The "#-1" says to start declaring constants with the value "-1".

The "[0]" after "OPEN" says to skip 0 constants ahead after declaring it; the normal action is to skip 1 ahead. So "OPEN" and "OUT" will be declared to have the same value. If it had read "OPEN[4], OUT" then "OUT" would be "OPEN + 4".

I think it's a bad idea to use the square brackets inside CON declarations, but they are legal.
• Posts: 6,221
edited 2019-04-14 - 20:42:06
I erred, too.
My style is to code as obvious as possible. While the index mechanism works and is legal, I would probably code it like this:
```con
#-1, OPEN, #-1, OUT, CLOSE
```

I think it's a bad idea to use the square brackets inside CON declarations...
Agreed.

Jon McPhalen
Hollywood, CA
It's Jon or JonnyMac -- please do not call me Jonny.
• Posts: 5,934
I think you need a # before the second -1. Even more obvious would be:
```con
OPEN = -1, OUT = -1, CLOSE = 0
```
• Posts: 6,221
Fixed -- posted too early.

If one is going to skip the enumeration, I think it best to put definitions on their own lines.
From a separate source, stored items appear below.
-- ==== Sys2Proof/Tests/Slice0.lean ====
section
/-! SUPPORT. The model's own tests. Every expected value is copied from the spec: the examples of
40_alu.md, 41_loadstore.md, 42_branch.md and 43_system.md, and 95_test_vectors.md; each theorem's
comment says where from. Then one witness for the hypotheses of each statement. -/

namespace Sys2Proof.Tests

open Sys2Proof Sys2Proof.Machine

/-! ### Helpers -/

/-- The next state of an answer, if there is one. -/
def nextOf : Result → Option State
  | .next s => some s
  | _ => none

/-- One step. -/
def ran (s : State) : Option State := nextOf (step s)

/-- A state with some registers set. -/
def withRegs (s : State) (regs : List (Reg × Word)) : State :=
  regs.foldl (fun t p => t.writeReg p.1 p.2) s

/-- A one-slot program with some registers set, entered at BASE. -/
def one (w : InstrWord) (regs : List (Reg × Word)) : State :=
  withRegs (State.reset.loadProgram [plainSlot w]) regs

/-- The same with some bytes of memory set. -/
def oneMem (w : InstrWord) (regs : List (Reg × Word)) (bytes : List (Nat × Byte)) : State :=
  { one w regs with mem := bytes.foldl (fun m p => writeByte m p.1 p.2) [] }

/-- The setting of 95_test_vectors.md 2.6: eight slots, NOP but for the slot at the pc. -/
def eightAt (k : Nat) (sl : Slot) (regs : List (Reg × Word)) : State :=
  withRegs { State.reset.loadProgram ((List.replicate 8 (plainSlot nopWord)).set k sl) with
    pc := Config.base + BitVec.ofNat 64 (4 * k) } regs

/-- The branch in slot 2. -/
def eight (w : InstrWord) (regs : List (Reg × Word)) : State := eightAt 2 (plainSlot w) regs

/-- The branch in slot 2, unresolved. -/
def eightUnres (w : InstrWord) (regs : List (Reg × Word)) : State :=
  eightAt 2 { plainSlot w with unresolved := true } regs

/-- The flags Z, N, C, V from four digits. -/
def zncv (z n c v : Nat) : Flags := ⟨z == 1, n == 1, c == 1, v == 1⟩

/-- The bytes of memory from an address on. -/
def bytesAt (s : State) (a n : Nat) : List Byte := (List.range n).map fun k => readByte s.mem (a + k)

/-! ### WellFormed refuses what is ill-formed, one term for each check -/

theorem test_wf_cmp_refused : (Instr.cmp 1 2).wellFormed = false := by decide
theorem test_wf_cmpi_refused : (Instr.cmpi 1 5).wellFormed = false := by decide
theorem test_wf_mov_refused : (Instr.mov 5 6).wellFormed = false := by decide
theorem test_wf_core_accepted : (Instr.subs 31 1 2).wellFormed = true := by decide
theorem test_slot_error_with_word_refused :
    (Slot.mk 0x8B020023#32 false (some .invalidOperand)).wellFormed = false := by decide
theorem test_slot_error_unresolved_refused :
    (Slot.mk 0#32 true (some .invalidOperand)).wellFormed = false := by decide
theorem test_slot_unresolved_nonbranch_refused :
    (Slot.mk 0x8B020023#32 true none).wellFormed = false := by decide
theorem test_slot_unresolved_offset_refused :
    (Slot.mk 0x14000001#32 true none).wellFormed = false := by decide
theorem test_slot_unresolved_reserved_condition_refused :
    (Slot.mk 0x5400000F#32 true none).wellFormed = false := by decide
theorem test_slot_unresolved_placeholders_accepted :
    [0x14000000#32, 0x94000000#32, 0xB4000005#32, 0xB500001F#32, 0x5400000E#32].all
      (fun w => (Slot.mk w true none).wellFormed) = true := by decide
theorem test_fits_misaligned_base_refused : programFits 0x400002#64 1 = false := by decide
theorem test_fits_too_long_refused : programFits 0xFFFFFFFFFFFFFFFC#64 2 = false := by decide
theorem test_fits_last_word_accepted : programFits 0xFFFFFFFFFFFFFFFC#64 1 = true := by decide

/-! ### Decoding the spec's words: every constructor the decoder can return -/

/-- 40_alu.md R170 to R177, the words of the examples. -/
theorem test_decode_add_sub :
    [0x8B020023, 0xAB030041, 0x91002BE1, 0xB13FFC01, 0xCB020023, 0xEB01003F, 0xD1000422, 0xF1000422].map (decodeTableWord 32) =
      [some (.add 3 1 2), some (.adds 1 2 3), some (.addi 1 31 10), some (.addis 1 0 (-1)), some (.sub 3 1 2), some (.subs 31 1 1), some (.subi 2 1 1), some (.subis 2 1 1)] := by decide

/-- 40_alu.md R180 to R187, the words of the examples. -/
theorem test_decode_logical :
    [0x8A020023, 0xEA020023, 0x923FFC01, 0xF2000001, 0xAA020023, 0xB23FFFE1, 0xCA020023, 0xD23FFC01].map (decodeTableWord 32) =
      [some (.and 3 1 2), some (.ands 3 1 2), some (.andi 1 0 (-1)), some (.andis 1 0 0), some (.orr 3 1 2), some (.orri 1 31 (-1)), some (.eor 3 1 2), some (.eori 1 0 (-1))] := by decide

/-- The words of CMP, CMPI and MOV are SUBS, SUBIS and ORR (30_encoding.md R121 to R123). -/
theorem test_decode_other_names :
    [0xEB02003F, 0xF13FFC3F, 0xAA0603E5].map (decodeTableWord 32) =
      [some (.subs 31 1 2), some (.subis 31 1 (-1)), some (.orr 5 31 6)] := by decide

/-- 40_alu.md R190, R191, R195, R196, and 95_test_vectors.md 2.1. -/
theorem test_decode_shift_move :
    [0xD3601001, 0xD360FC01, 0xD3400401, 0xD2A24681, 0xF297DDE1, 0xF2FFFFE9].map (decodeTableWord 32) =
      [some (.lsl 1 0 4), some (.lsl 1 0 63), some (.lsr 1 0 1), some (.movz 1 1 0x1234), some (.movk 1 0 0xBEEF), some (.movk 9 3 0xFFFF)] := by decide

/-- 41_loadstore.md R222 to R233 and 95_test_vectors.md 2.1. -/
theorem test_decode_load_store :
    [0xF85F8002, 0x38401002, 0x785FE002, 0xB88FF382, 0xF8008001, 0x38000001, 0x78002001, 0xB81FC001].map (decodeTableWord 32) =
      [some (.ldur 2 0 (-8)), some (.ldurb 2 0 1), some (.ldurh 2 0 (-2)), some (.ldursw 2 28 255), some (.stur 1 0 8), some (.sturb 1 0 0), some (.sturh 1 0 2), some (.sturw 1 0 (-4))] := by decide

/-- 41_loadstore.md R240, R241. -/
theorem test_decode_exclusive :
    [0xC8400001, 0xC8020001].map (decodeTableWord 32) =
      [some (.ldxr 1 0 0), some (.stxr 2 1 0)] := by decide

/-- 42_branch.md R262 to R267 and 95_test_vectors.md 2.1, 2.2. -/
theorem test_decode_branch :
    [0x14000003, 0x17FFFFFE, 0x95FFFFFF, 0xD60003C0, 0xB4000040, 0xB5800001, 0xB5FFFFFF].map (decodeTableWord 32) =
      [some (.b 3), some (.b (-2)), some (.bl 33554431), some (.br 30), some (.cbz 0 2), some (.cbnz 1 (-262144)), some (.cbnz 31 (-1))] := by decide

/-- B.LE +4 is 0x5400008D (95_test_vectors.md 2.1); the other fourteen with the codes of
30_encoding.md R116 in bits 4:0. -/
theorem test_decode_bcond :
    ((List.range 15).map fun c => decodeTableWord 32 (0x54000080 + c)) =
      [some (.bEq 4), some (.bNe 4), some (.bHs 4), some (.bLo 4), some (.bMi 4), some (.bPl 4), some (.bVs 4), some (.bVc 4), some (.bHi 4), some (.bLs 4), some (.bGe 4), some (.bLt 4), some (.bGt 4), some (.bLe 4), some (.bAl 4)] := by decide

/-- 43_system.md R300; 95_test_vectors.md 2.2 row 3. -/
theorem test_decode_nop : decodeTableWord 32 0xD503201F = some .nop := by decide

/-- 95_test_vectors.md 2.2: the rows that are Unknown. -/
theorem test_decode_unknown :
    [0x00000000, 0xFFFFFFFF, 0xD503201E, 0xD5000000, 0xF8400402, 0xF8000801, 0x5400004F, 0x5400005F,
      0x8B200000, 0x91800000, 0xD3000000, 0xB8400000, 0xC8200000].all
      (fun w => decodeTableWord 32 w == none) = true := by decide

/-- 95_test_vectors.md 2.2 rows 11 to 13 and 26: don't-care fields. -/
theorem test_decode_dont_care :
    [0x8B02FC23, 0xD37F1001, 0xD61FFFDF, 0xC802F001].map (decodeTableWord 32) =
      [some (.add 3 1 2), some (.lsl 1 0 4), some (.br 30), some (.stxr 2 1 0)] := by decide

/-- 95_test_vectors.md 2.2 rows 16 to 18 and 27 to 30: fields at their limits. -/
theorem test_decode_limits :
    [0xD2000000, 0xD2800000, 0xD3600000, 0xF2FFFFE1, 0x91200001, 0x911FFC01, 0xF8500000].map
      (decodeTableWord 32) =
      [some (.eori 0 0 0), some (.movz 0 0 0), some (.lsl 0 0 0), some (.movk 1 3 0xFFFF),
        some (.addi 1 0 (-2048)), some (.addi 1 0 2047), some (.ldur 0 0 (-256))] := by decide

/-- 95_test_vectors.md 2.1: the fields of STXR X2, X1, [X0]. -/
theorem test_breakdown_stxr :
    (breakdown 0xC8020001#32).fields =
      [⟨"opcode", 31, 21, 0b11001000000⟩, ⟨"address", 20, 12, 0b000100000⟩, ⟨"op2", 11, 10, 0⟩,
        ⟨"Rn", 9, 5, 0⟩, ⟨"Rt", 4, 0, 1⟩] := by decide

/-- 95_test_vectors.md 2.1: the fields of MOVZ X1, #0x1234, LSL #16. -/
theorem test_breakdown_movz :
    (breakdown 0xD2A24681#32).fields =
      [⟨"opcode", 31, 23, 0b110100101⟩, ⟨"hw", 22, 21, 1⟩, ⟨"imm", 20, 5, 0x1234⟩,
        ⟨"Rd", 4, 0, 1⟩] := by decide

/-- The immediates of R111, R112, R114 and R115 in the decoder's record. -/
theorem test_record_immediates :
    [0xD1200021#32, 0xF85F8002#32, 0x17FFFFFE#32, 0xB5800001#32, 0xD2A24681#32].map
      (fun w => (decodeRecord w).imm) =
      [-2048, -8, -8, -1048576, 0x1234] := by decide

/-- 30_encoding.md R126: the rows of SUBS, LDUR, STXR, CBZ, B.EQ, BL. -/
theorem test_control_signals :
    [ctrlOf (.subs 0 0 0), ctrlOf (.ldur 0 0 0), ctrlOf (.stxr 0 0 0), ctrlOf (.cbz 0 0),
      ctrlOf (.bEq 0), ctrlOf (.bl 0)] =
      [⟨false, false, false, false, false, false, false, true, false, 0b10, true, 0b0110, false⟩,
        ⟨false, false, false, false, true, true, false, false, true, 0b00, true, 0b0010, false⟩,
        ⟨true, false, false, false, false, false, true, false, true, 0b00, true, 0b0010, false⟩,
        ⟨true, false, false, true, false, false, false, false, false, 0b01, false, 0b0111, false⟩,
        ⟨false, false, true, false, false, false, false, false, false, 0b00, false, 0b0000, false⟩,
        ⟨false, true, false, false, false, false, false, false, false, 0b00, true, 0b0000, false⟩] := by
  decide

/-! ### One step of each instruction -/

/-- R170: X1 = 10, X2 = 20 gives X3 = 30. -/
theorem test_add :
    (ran (one 0x8B020023#32 [(1, 10), (2, 20)])).map (fun t => (t.readReg 3, t.pc, t.flags)) =
      some (30#64, 0x400004#64, zncv 0 0 0 0) := by decide

/-- 95_test_vectors.md 2.4: wraps, no trap, flags unchanged. -/
theorem test_add_wraps :
    (ran (one 0x8B020023#32 [(1, 0x7FFFFFFFFFFFFFFF), (2, 1)])).map (fun t => (t.readReg 3, t.pc, t.flags)) =
      some (0x8000000000000000#64, 0x400004#64, zncv 0 0 0 0) := by decide

/-- 95_test_vectors.md 2.4 row 4: the write is discarded. -/
theorem test_add_xzr :
    (ran (one 0x8B02003F#32 [(1, 5), (2, 6)])).map (fun t => (t.readReg 31, t.pc, t.flags)) =
      some (0#64, 0x400004#64, zncv 0 0 0 0) := by decide

/-- R171: Z=0 N=1 C=0 V=1. -/
theorem test_adds :
    (ran (one 0xAB030041#32 [(2, 0x7FFFFFFFFFFFFFFF), (3, 1)])).map (fun t => (t.readReg 1, t.flags)) =
      some (0x8000000000000000#64, zncv 0 1 0 1) := by decide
That's my preference, anyway.
Jon McPhalen
Hollywood, CA
It's Jon or JonnyMac -- please do not call me Jonny.
• Posts: 25
ersmith wrote: »
I think it's a bad idea to use the square brackets inside CON declarations, but they are legal.

If it is used for VAR, for example, like "X[0], Y", may produce same address for both X and Y.
Using same algorithm for CON may produce same value for both X and Y.